A Member of the Florida Atlantic Community

When Sun joined Florida Atlantic in 2022, she was looking for a place that valued both rigorous research and meaningful community impact. Florida Atlantic’s diverse student body, collaborative faculty culture, and commitment to applied scholarship made it an ideal fit.

“I was drawn to Florida Atlantic because of its diversity—not just in demographics, but in perspectives,” she said. “It’s a place where students bring very different experiences into the classroom, and where those experiences actually shape how we talk about crime and justice.”

Sun sees her own work as contributing to the interdisciplinary energy of the university. Her research on white-collar reentry intersects with public policy and sociology, while her ongoing studies on opioid overdoses connect criminology with public health and community resilience. The result is a scholarship that not only advances theory but also informs prevention, rehabilitation, and policy design.

Teaching the Evidence

Alongside her research, Sun has quickly become a valued instructor in both undergraduate and graduate programs. She teaches Law, Crime, and the Criminal Justice System, a general education course that introduces students to the study of criminology, as well as upper-level classes in Criminology and White-Collar Crime.

Teaching the same intro course that first inspired her career feels like coming full circle.

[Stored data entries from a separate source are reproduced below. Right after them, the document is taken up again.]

/-- An operation's lock is released. -/
def State.unlock (s : State) (o : AsyncOp) : State :=
  match o.lock with
  | some p => { s with tileLocks := s.tileLocks.filter (· != p) }.setAsync { o with lock := none }
  | none => s

/-- The header of a tile that a copy reads has been read, at its home: its first stage (R292). After 64 restarts the copy holds the tile's
lock for its read. -/
def State.copyHead (s : State) (o : AsyncOp) (base : Word) (lpitch : Nat) : EngDone :=
  s.unlessMeets o 5 [(base, 32)] fun s =>
    let (s, h) := s.headerErrors (agentCore o.eng.a).slice (s.engWords o.eng 5 base 8)
    if hdrAtom h && o.lock.isNone && s.tileLocked o.eng 5 base then .wait s
    else if !hdrOk (s.feature o.part 2) h || lpitch < moveBytes h then sourceFail o s base
    else
      let (s, lock) : State × Option Place :=
        if hdrAtom h && 64 ≤ o.restarts then
          (match s.takeLock o (s.lockPlace o.eng 5 base) with
           | some t => (t, some (s.lockPlace o.eng 5 base))
           | none => (s, o.lock))
        else (s, o.lock)
      .wait (s.setAsync { o with stage := 1, buf := [wordsToBytes h], lock := lock })

/-- The tile that a copy has read goes into its local tile. -/
def State.placeTile (s : State) (o : AsyncOp) (r h : List W32) (loff lpitch : Nat) : State :=
  let n := hdrRows h
  let t := s.localMisses o ((loff, 32) :: (loff + 32 + n * lpitch, metaBytes h) :: (List.range n).map fun i => (loff + 32 + i * lpitch, moveBytes h))
  let t := t.localWrite o loff (wordsToBytes (hdrSeal (setWord h 2 (BitVec.ofNat 32 lpitch))))
  let t := ((o.buf.drop 1).take n).zipIdx.foldl (fun t e =>
    (rowChunks lpitch (shpRot r) e.2 e.1).foldl (fun t x => t.localWrite o (loff + 32 + x.1) x.2) t) t
  t.localWrite o (loff + 32 + n * lpitch) (metaClean h (o.buf.getD (n + 1) []))

/-- DIR 3: a tile into a local tile. Each stage reads one part: the header, a row, the metadata; the last one reads word 4 and the lock again, and
a tile that a store has changed meanwhile is read anew (R292). -/
def State.copyTile (s : State) (o : AsyncOp) (r : List W32) (base : Word) (loff lpitch : Nat) : EngDone :=
  if o.stage = 0 then s.copyHead o base lpitch
  else
    let h := bytesToWords 8 (o.buf.headD [])
    let n := hdrRows h
    let part : Word × Nat := if o.stage ≤ n then (base + 32 + BitVec.ofNat 64 ((o.stage - 1) * hdrPitch h), moveBytes h)
      else (base + 32 + BitVec.ofNat 64 (n * hdrPitch h), metaBytes h)
    if o.stage ≤ n + 1 then
      s.unlessMeets o 5 [part] fun s =>
        .wait (s.setAsync { o with stage := o.stage + 1, buf := o.buf ++ [s.engBytes o.eng 5 part.1 part.2] })
    else
      s.unlessMeets o 5 [(base + 16, 4)] fun s =>
        if hdrAtom h && o.lock.isNone && (s.engWords o.eng 5 (base + 16) 1 != [wordAt h 4] || s.tileLocked o.eng 5 base) then
          .wait (s.setAsync { o with stage := 0, buf := [], restarts := o.restarts + 1 })
        else .done ((s.placeTile o r h loff lpitch).unlock o) 0 1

“It's the same class that I fell in love with, that kind of kick-started my whole career trajectory,” she said, “so it's kind of come full circle that I get to teach that class now to undergraduate students. “Hopefully, I can connect with my students in that same way to inspire them to go on to a career in the field as well.”

Sun’s approach emphasizes critical thinking and data literacy. Students learn to engage directly with public data sources, such as the FBI’s Uniform Crime Reports, census datasets, and hotspot mapping tools, to evaluate how perceptions of crime align (or don’t) with empirical evidence.

“I tell my students that you might have a perspective, and that’s great, you should have a perspective,” she said. “But what does the data actually say? Does it really support your perspective or not? And this is what I mean by being good consumers of research. I want my students to understand how they can go out and find the data they need to answer their questions—and ask better questions.”

Through both her teaching and scholarship, Sun is helping to position Florida Atlantic as a leader in evidence-based criminology: a place where emerging ideas about justice and rehabilitation take root.

“Florida Atlantic has given me a platform to grow as a researcher and educator,” she said. “The support I’ve received here has been incredible, and I’m excited for what comes next.”

“The award is a recognition of the quality and impact of Dr. Sun’s work, and I believe it is but one of many to come,” Meldrum said. “I have every expectation that as Diana advances her research portfolio, she will continue to attract recognition from the field and influence future criminal justice policymaking.”